Third example: A 45-year-old woman, divorced, who has a daughter and two grandchildren 5 and 7-years-old. She lives alone in an apartment in a  small city. Her diagnose was Schizoaffective psychosis. [This is a mixed psychoses with manic-depressive episodes and schizophrenia.] She was a policewoman. When she was 27, she saw the opportunity to steal money, which she reportedly did. There were internal investigations. The whole year of investigations left her very exhausted. She was married with a policeman from the same police station, and they had a 2-year-old daughter. The man had an affair with another woman and left her. She decided to move with her daughter to another town where she continued to work as a police officer. She had an emotional and financial crisis. A short time after, she started to experience obsessional ideas that she was being followed. She imagined that the police were going to storm her house and that she would end up in prison. In remission when she felt better, we had this conversation.

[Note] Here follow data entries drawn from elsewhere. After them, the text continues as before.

/-- Settles O45: what a lane takes, what each pass leaves of its line, and how a reported record block is written again. -/
theorem laneWork : Obligations.LaneWork := by
  refine ⟨?grant, ?raw, ?pixels, ?gone, ?second, ?idle, ?repair⟩
  case grant =>
    intro s lane aw hl hn
    have free := laneGrant_free aw hl hn
    refine ⟨fun k l hb => completes_with rfl ((if_neg free).trans ?_), fun x cnt y line hb ha => completes_with rfl ((if_neg free).trans ?_),
      fun hb ha => idle_of_same rfl ((if_neg free).trans ?_)⟩
    · rw [show s.here.pickB (lane / 8) = some (k, l) from hb]
      rfl
    · rw [show s.here.pickB (lane / 8) = none from hb]
      dsimp only
      rw [show s.here.pickA (lane / 8) = some (x, cnt, y, line) from ha]
      rfl
    · rw [show s.here.pickB (lane / 8) = none from hb]
      dsimp only
      rw [show s.here.pickA (lane / 8) = none from ha]
  case raw =>
    intro s lane x cnt y line errs f aw hj hf d k dt px rows h
    refine completes_with rfl ((passA_runs aw hj).trans ?_)
    unfold Dev.finishA
    rw [show ((s.here.freeLane lane).strm x).frame? cnt = some f from hf]
    exact if_pos (by rcases h with h | h <;> simp [h])
  case pixels =>
    intro s lane k cnt y line errs f aw hj hf hk ht w bs d
    refine completes_with rfl ((passA_runs aw hj).trans ?_)
    unfold Dev.finishA
    rw [show ((s.here.freeLane lane).strm k).frame? cnt = some f from hf, show coreOf k = k from Nat.mod_eq_of_lt hk]
    exact if_neg (by simp [isComp, ht, Nat.not_le.2 hk])
  case gone =>
    intro s lane x cnt y line errs aw hj hf
    refine completes_with rfl ((passA_runs aw hj).trans ?_)
    unfold Dev.finishA
    rw [show ((s.here.freeLane lane).strm x).frame? cnt = none from hf]
  case second =>
    intro s lane k cnt y f l aw hj hf hl
    refine completes_with rfl ((passB_runs aw hj).trans ?_)
    unfold Dev.finishB
    rw [show ((s.here.freeLane lane).strm k).frame? cnt = some f from hf, show lineIn ((s.here.freeLane lane).window k) cnt y = some l from hl]
  case idle =>
    intro s lane errs h
    refine ⟨idle_of_same rfl ?_, idle_of_same rfl ?_⟩
    · unfold passA
      rw [show s.here.pipe.lanes.get? lane = none from h]
    · unfold passB
      rw [show s.here.pipe.lanes.get? lane = none from h]
  case repair =>
    intro s q rest hb aw b w
    have run : ∀ ok, recordRepair ok s.here =
        if !s.dev.is P.CORE_EN [b.core] then { s.here with pipe := { s.dev.pipe with bad := rest } }
        else if s.dev.storing b.core then s.here
        else if ok then
          let d := s.here.each (blockCols b.state b.block w) fun x d =>
            d.repairPixel b x (overlay (s.dev.factory b.core) (s.dev.learned b.core) (b.row * w + x))
          { d with pipe := { d.pipe with bad := rest } }
        else if q.tries = 0 then { s.here with pipe := { s.dev.pipe with bad := ⟨b, 1⟩ :: rest } }
        else
          let data := leBytes 1 b.core ++ leBytes 1 b.bank ++ leBytes 1 (if b.state then 1 else 0) ++ [0] ++ leBytes 4 b.row ++
            leBytes 4 b.block
          let d : Dev := { s.here with pipe := { s.dev.pipe with bad := rest, dead := s.dev.pipe.dead ++ [b] } }
          (d.queueLog (d.record 101 2 (2, b.core) 0 data)).1 := by
      intro ok
      unfold recordRepair
      rw [show s.here.pipe.bad = q :: rest from hb]
      refine (if_neg (by change ¬ (!s.dev.awake) = true; simp [aw])).trans ?_
      rfl
    refine ⟨fun he ok => completes_with rfl ((run ok).trans (if_pos (by simp [he]))),
      fun he hs ok => idle_of_same rfl ((run ok).trans ((if_neg (by simp [he])).trans (if_pos hs))), fun he hs => ?_⟩
    have on : ¬ (!s.dev.is P.CORE_EN [b.core]) = true := by simp [he]
    have idle : ¬ s.dev.storing b.core = true := by simp [hs]
    refine ⟨completes_with rfl ((run true).trans ?_), fun h => completes_with rfl ((run false).trans ?_), fun h => completes_with rfl ((run false).trans ?_)⟩
    · exact (if_neg on).trans ((if_neg idle).trans (if_pos rfl))
    · exact (if_neg on).trans ((if_neg idle).trans ((if_neg Bool.false_ne_true).trans (if_pos h)))
    · exact (if_neg on).trans ((if_neg idle).trans ((if_neg Bool.false_ne_true).trans (if_neg h)))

Me: “If you had the chance now, would you steal or not?”

She: “Of course not.”

Me: “What can you do now to get out of this problem?

She: “I am still in a financial crisis, I cannot acknowledge the investigation, I could not live with the ridicule of my colleagues.”

Me: “What else can you do then? This is in the area of fate now because it happened in the past. What can you do now to make this good again? When you cannot make it up to the right person, can one make it up to someone else? Can you think of something?”

She: “I am thinking about visiting an old man who lives alone and helping him.” 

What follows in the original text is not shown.